• _ACTIVITY_
For the listing below, output exactly the lines from the line with "theorem test_stuff : stuff" up to and including the line with "destuffPayload [0x00] = .ok", and no other lines.

═════ PROVIDED INFORMATION ═════

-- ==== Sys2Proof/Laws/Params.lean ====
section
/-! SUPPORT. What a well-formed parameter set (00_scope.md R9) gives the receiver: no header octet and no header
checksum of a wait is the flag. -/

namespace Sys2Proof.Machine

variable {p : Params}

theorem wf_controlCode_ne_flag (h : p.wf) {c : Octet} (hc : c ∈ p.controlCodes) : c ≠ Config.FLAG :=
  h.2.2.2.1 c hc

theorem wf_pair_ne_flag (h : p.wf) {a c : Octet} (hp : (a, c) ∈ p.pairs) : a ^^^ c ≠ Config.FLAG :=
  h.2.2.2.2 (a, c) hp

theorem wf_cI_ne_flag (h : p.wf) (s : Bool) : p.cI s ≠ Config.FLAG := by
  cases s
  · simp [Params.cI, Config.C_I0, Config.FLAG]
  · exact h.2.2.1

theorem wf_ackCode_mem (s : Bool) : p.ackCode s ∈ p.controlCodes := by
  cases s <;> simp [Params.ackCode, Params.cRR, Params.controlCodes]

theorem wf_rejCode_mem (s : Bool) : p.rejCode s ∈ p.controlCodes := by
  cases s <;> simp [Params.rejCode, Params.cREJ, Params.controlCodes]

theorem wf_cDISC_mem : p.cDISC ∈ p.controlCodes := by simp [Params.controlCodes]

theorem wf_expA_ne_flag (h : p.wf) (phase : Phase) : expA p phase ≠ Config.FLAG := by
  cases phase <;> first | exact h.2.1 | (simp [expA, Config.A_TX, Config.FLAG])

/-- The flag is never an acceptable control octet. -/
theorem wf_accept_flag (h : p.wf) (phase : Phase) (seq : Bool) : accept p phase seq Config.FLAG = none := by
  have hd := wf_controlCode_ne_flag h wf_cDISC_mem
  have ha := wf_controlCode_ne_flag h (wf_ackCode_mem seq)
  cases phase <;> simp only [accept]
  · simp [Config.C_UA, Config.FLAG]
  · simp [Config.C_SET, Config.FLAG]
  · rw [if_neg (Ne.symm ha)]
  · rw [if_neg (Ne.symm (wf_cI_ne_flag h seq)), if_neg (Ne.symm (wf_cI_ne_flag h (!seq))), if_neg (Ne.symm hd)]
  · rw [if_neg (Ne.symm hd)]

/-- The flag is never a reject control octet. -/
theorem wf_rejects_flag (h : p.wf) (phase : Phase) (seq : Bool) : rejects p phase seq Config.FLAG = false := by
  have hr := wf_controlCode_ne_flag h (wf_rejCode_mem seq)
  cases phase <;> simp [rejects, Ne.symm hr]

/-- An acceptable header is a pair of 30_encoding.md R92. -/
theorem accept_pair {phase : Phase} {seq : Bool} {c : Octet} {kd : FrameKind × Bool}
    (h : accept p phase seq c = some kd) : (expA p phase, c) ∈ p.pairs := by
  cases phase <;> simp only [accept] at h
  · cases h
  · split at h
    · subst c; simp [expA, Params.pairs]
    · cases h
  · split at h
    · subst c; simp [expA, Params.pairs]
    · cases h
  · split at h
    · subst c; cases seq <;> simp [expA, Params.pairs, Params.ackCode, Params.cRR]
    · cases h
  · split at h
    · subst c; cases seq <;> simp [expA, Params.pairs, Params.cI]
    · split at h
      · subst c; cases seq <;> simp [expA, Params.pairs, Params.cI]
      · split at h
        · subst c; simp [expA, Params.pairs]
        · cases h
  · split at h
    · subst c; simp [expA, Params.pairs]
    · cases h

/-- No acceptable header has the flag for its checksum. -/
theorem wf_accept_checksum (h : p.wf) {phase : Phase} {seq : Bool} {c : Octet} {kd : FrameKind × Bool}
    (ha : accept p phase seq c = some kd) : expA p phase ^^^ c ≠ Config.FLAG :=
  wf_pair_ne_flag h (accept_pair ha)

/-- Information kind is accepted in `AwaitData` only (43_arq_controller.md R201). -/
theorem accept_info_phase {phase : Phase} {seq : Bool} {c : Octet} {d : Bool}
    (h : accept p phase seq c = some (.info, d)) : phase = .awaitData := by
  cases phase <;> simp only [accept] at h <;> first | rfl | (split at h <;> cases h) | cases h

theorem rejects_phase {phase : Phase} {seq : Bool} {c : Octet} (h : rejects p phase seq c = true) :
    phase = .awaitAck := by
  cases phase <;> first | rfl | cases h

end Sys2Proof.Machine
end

═════
═════ PROVIDED INFORMATION ═════

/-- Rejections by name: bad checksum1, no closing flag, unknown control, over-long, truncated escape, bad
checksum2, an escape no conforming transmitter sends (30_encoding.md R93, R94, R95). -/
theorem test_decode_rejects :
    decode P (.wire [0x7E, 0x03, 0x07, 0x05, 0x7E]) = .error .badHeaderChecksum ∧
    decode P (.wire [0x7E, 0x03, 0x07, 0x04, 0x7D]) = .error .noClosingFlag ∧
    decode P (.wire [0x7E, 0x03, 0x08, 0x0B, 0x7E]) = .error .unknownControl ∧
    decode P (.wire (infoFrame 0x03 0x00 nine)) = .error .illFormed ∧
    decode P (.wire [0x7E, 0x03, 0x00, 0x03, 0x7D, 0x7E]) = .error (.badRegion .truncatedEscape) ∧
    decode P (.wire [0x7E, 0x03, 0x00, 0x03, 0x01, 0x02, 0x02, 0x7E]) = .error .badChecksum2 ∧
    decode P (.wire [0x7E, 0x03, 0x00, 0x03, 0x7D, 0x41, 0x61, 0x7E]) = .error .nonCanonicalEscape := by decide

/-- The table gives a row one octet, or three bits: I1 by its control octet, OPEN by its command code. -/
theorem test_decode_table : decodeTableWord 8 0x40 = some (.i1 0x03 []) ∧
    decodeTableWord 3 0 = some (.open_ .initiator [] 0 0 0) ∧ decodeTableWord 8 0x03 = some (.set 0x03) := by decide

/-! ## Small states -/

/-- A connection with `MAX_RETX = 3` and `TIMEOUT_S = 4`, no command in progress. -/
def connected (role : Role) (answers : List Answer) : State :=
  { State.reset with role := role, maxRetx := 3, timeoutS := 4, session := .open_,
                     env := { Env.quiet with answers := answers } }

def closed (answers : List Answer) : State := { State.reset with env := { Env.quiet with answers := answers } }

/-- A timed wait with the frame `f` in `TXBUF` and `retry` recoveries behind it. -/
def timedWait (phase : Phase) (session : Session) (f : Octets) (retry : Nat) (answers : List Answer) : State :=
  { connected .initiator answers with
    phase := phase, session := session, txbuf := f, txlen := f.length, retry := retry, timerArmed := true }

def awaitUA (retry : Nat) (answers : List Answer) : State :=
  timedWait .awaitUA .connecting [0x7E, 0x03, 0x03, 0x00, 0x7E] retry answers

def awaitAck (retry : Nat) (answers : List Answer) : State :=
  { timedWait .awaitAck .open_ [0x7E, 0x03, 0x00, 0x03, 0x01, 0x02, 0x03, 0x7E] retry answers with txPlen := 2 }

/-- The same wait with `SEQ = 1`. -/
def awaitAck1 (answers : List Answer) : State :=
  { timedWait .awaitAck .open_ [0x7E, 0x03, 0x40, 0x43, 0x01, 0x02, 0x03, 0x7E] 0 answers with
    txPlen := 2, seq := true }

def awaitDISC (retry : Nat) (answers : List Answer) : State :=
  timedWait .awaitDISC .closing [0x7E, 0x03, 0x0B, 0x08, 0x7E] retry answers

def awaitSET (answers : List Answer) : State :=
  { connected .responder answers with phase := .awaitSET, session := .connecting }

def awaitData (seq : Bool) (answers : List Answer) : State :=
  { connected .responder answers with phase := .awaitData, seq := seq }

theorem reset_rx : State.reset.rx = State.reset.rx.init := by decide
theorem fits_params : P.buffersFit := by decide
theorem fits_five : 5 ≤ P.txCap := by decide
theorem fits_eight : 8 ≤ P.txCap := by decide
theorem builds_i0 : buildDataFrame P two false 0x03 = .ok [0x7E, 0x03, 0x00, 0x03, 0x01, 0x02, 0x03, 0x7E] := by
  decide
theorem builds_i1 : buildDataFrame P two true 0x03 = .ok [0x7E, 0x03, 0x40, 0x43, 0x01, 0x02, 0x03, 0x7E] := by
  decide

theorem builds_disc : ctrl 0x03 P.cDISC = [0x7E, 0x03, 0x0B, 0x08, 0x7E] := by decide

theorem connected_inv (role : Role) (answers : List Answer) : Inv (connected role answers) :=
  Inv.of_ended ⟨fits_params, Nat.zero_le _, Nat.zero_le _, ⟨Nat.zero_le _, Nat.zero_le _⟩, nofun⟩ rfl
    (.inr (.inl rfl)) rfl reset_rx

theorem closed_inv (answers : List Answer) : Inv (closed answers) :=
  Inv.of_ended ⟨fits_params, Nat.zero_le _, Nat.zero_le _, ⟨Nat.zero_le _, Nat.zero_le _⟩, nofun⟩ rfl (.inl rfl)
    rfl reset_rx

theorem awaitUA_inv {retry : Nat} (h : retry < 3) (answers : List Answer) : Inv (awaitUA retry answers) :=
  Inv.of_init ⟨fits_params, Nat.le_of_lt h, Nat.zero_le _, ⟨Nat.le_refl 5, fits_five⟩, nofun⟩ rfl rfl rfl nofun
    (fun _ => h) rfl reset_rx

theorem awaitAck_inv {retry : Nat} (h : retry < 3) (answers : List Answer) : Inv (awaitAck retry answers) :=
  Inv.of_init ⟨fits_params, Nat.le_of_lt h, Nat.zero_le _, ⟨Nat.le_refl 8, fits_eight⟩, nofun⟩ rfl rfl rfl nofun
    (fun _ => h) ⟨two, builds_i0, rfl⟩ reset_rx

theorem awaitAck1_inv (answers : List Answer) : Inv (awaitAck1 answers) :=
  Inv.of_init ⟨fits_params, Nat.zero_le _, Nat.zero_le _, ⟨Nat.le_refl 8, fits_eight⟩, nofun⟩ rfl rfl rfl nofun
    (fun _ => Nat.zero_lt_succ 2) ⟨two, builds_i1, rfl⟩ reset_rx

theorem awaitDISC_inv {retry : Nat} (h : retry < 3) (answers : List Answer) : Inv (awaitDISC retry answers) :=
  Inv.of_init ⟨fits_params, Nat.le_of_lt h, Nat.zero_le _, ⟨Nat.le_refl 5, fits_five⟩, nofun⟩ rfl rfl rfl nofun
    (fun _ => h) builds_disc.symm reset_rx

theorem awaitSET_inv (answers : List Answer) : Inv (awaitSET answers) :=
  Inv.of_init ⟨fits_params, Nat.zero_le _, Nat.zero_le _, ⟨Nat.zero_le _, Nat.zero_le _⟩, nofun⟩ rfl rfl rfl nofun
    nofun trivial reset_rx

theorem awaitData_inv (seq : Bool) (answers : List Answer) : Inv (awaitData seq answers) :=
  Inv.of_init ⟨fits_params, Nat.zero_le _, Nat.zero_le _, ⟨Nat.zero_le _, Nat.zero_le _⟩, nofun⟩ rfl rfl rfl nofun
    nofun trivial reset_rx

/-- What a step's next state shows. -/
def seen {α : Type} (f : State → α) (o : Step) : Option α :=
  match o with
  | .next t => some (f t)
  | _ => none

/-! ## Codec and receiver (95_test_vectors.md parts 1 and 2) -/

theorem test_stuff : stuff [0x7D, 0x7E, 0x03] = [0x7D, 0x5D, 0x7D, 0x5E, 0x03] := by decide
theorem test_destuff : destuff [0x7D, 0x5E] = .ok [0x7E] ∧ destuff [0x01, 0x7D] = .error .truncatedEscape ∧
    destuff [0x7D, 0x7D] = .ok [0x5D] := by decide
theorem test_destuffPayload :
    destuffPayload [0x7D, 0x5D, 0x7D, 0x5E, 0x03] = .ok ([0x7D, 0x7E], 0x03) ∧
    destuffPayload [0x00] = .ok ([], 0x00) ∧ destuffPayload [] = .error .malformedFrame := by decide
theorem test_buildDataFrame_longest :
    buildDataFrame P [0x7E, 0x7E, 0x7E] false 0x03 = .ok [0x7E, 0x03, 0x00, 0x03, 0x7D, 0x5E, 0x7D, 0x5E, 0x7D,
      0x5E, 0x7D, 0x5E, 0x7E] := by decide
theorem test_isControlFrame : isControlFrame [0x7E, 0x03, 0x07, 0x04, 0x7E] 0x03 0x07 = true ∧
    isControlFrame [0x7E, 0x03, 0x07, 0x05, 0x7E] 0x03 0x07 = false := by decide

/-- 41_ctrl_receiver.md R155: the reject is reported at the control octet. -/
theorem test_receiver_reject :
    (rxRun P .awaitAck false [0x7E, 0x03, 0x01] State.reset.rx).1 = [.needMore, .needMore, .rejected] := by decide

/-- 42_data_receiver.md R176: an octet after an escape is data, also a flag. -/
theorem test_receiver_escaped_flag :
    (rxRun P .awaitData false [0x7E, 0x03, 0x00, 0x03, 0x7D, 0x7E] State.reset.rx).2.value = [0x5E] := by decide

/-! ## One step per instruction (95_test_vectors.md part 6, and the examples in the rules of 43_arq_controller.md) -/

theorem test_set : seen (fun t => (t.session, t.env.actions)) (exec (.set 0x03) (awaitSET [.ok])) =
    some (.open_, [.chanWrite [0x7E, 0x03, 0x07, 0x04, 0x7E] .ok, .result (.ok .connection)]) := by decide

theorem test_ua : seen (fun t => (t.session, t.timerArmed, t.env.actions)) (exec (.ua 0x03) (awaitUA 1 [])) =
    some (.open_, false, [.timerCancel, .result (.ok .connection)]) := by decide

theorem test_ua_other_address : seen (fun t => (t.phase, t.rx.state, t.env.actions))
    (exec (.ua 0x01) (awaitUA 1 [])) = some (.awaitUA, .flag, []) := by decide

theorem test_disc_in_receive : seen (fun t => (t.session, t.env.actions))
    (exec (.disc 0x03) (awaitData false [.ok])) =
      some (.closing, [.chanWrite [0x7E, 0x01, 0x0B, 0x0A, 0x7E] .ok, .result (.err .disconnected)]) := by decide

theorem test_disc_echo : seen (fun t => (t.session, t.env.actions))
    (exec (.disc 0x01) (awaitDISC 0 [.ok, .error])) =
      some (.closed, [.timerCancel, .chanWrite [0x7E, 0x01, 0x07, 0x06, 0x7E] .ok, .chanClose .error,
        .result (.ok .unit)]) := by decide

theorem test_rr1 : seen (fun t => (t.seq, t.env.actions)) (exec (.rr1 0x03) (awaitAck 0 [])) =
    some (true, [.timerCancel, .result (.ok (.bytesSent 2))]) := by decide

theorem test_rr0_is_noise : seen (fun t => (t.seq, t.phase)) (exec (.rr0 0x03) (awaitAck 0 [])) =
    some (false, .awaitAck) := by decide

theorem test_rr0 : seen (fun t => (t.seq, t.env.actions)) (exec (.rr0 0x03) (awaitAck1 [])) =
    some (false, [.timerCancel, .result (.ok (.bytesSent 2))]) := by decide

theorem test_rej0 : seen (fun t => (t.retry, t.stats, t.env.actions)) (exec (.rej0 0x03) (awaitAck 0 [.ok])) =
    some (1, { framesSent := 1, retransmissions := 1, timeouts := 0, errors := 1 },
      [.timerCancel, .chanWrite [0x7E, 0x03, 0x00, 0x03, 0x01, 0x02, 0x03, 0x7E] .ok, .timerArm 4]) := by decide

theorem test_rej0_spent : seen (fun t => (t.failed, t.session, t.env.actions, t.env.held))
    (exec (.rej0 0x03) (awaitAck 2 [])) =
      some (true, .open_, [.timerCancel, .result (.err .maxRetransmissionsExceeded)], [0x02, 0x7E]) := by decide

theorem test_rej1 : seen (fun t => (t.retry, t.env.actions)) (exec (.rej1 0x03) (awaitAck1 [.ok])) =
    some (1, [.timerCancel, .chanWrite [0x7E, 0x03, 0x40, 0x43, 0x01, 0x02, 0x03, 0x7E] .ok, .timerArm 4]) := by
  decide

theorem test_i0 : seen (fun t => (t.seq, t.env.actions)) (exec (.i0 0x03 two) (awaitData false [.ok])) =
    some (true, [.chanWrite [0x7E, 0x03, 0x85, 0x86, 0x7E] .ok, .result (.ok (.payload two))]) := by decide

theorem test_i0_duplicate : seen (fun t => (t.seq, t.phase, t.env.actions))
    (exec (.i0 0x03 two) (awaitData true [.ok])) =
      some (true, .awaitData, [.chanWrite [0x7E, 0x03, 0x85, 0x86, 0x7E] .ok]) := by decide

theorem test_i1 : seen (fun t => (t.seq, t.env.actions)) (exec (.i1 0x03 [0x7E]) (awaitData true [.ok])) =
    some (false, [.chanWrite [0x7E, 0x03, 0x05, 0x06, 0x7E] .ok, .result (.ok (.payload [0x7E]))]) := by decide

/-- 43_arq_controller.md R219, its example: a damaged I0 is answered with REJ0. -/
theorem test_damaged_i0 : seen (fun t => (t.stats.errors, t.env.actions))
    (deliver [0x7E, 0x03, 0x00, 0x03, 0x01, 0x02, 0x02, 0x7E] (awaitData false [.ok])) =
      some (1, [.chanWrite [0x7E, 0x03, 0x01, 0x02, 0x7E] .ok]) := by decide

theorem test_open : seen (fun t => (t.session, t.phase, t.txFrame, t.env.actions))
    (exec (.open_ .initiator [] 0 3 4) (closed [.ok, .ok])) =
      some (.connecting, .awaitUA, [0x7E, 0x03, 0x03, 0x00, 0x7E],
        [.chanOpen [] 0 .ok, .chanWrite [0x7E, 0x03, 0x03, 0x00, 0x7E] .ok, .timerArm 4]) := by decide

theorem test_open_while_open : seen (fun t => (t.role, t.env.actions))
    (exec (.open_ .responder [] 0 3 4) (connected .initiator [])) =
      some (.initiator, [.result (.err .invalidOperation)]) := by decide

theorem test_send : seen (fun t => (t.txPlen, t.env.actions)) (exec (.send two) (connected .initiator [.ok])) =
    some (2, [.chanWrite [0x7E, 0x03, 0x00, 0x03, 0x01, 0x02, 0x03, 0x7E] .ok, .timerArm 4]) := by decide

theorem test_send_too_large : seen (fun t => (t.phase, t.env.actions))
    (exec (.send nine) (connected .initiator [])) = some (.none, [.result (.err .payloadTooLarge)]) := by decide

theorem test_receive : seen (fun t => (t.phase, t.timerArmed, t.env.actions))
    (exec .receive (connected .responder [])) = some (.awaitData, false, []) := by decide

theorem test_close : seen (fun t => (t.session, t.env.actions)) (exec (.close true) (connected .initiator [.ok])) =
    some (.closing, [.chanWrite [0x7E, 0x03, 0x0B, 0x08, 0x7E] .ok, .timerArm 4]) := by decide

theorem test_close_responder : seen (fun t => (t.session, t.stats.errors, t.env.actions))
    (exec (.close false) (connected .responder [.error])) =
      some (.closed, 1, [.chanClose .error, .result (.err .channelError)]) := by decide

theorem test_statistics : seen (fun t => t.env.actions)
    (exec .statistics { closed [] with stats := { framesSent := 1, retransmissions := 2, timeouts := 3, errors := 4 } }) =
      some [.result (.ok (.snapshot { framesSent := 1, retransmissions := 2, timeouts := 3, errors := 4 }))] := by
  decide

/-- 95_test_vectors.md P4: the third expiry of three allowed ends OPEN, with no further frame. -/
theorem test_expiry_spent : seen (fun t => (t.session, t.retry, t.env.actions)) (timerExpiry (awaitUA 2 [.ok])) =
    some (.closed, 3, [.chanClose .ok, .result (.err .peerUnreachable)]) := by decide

═════
═════ PROVIDED INFORMATION ═════

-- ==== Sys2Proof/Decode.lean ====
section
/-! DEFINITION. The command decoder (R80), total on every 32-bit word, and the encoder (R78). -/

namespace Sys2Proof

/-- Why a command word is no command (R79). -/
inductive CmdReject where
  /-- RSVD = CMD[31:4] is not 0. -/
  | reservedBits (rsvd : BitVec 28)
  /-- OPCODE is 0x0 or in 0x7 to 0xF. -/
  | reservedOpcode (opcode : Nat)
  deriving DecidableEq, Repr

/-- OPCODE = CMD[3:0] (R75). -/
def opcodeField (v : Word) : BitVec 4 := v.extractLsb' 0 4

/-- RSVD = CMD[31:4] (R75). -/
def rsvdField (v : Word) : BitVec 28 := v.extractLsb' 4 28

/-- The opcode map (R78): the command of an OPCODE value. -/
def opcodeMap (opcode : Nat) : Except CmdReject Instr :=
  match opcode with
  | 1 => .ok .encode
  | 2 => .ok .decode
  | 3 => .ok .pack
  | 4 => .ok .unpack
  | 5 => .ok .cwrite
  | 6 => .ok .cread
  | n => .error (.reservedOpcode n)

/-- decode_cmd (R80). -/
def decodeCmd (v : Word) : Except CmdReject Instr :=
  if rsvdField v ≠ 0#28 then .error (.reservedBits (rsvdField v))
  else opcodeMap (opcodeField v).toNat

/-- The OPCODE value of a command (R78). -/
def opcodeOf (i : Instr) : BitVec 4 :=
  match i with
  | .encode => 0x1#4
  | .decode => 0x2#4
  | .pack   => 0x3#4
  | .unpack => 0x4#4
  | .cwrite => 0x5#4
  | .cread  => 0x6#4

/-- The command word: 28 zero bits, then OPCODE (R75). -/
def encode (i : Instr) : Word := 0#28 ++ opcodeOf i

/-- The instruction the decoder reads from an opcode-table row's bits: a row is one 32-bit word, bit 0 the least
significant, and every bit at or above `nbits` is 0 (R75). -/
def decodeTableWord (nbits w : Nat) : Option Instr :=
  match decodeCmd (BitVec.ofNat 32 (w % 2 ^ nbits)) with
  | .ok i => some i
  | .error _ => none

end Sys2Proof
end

═════

• _SOLUTION FOR THIS TASK_
theorem test_stuff : stuff [0x7D, 0x7E, 0x03] = [0x7D, 0x5D, 0x7D, 0x5E, 0x03] := by decide
theorem test_destuff : destuff [0x7D, 0x5E] = .ok [0x7E] ∧ destuff [0x01, 0x7D] = .error .truncatedEscape ∧
    destuff [0x7D, 0x7D] = .ok [0x5D] := by decide
theorem test_destuffPayload :
    destuffPayload [0x7D, 0x5D, 0x7D, 0x5E, 0x03] = .ok ([0x7D, 0x7E], 0x03) ∧
    destuffPayload [0x00] = .ok ([], 0x00) ∧ destuffPayload [] = .error .malformedFrame := by decide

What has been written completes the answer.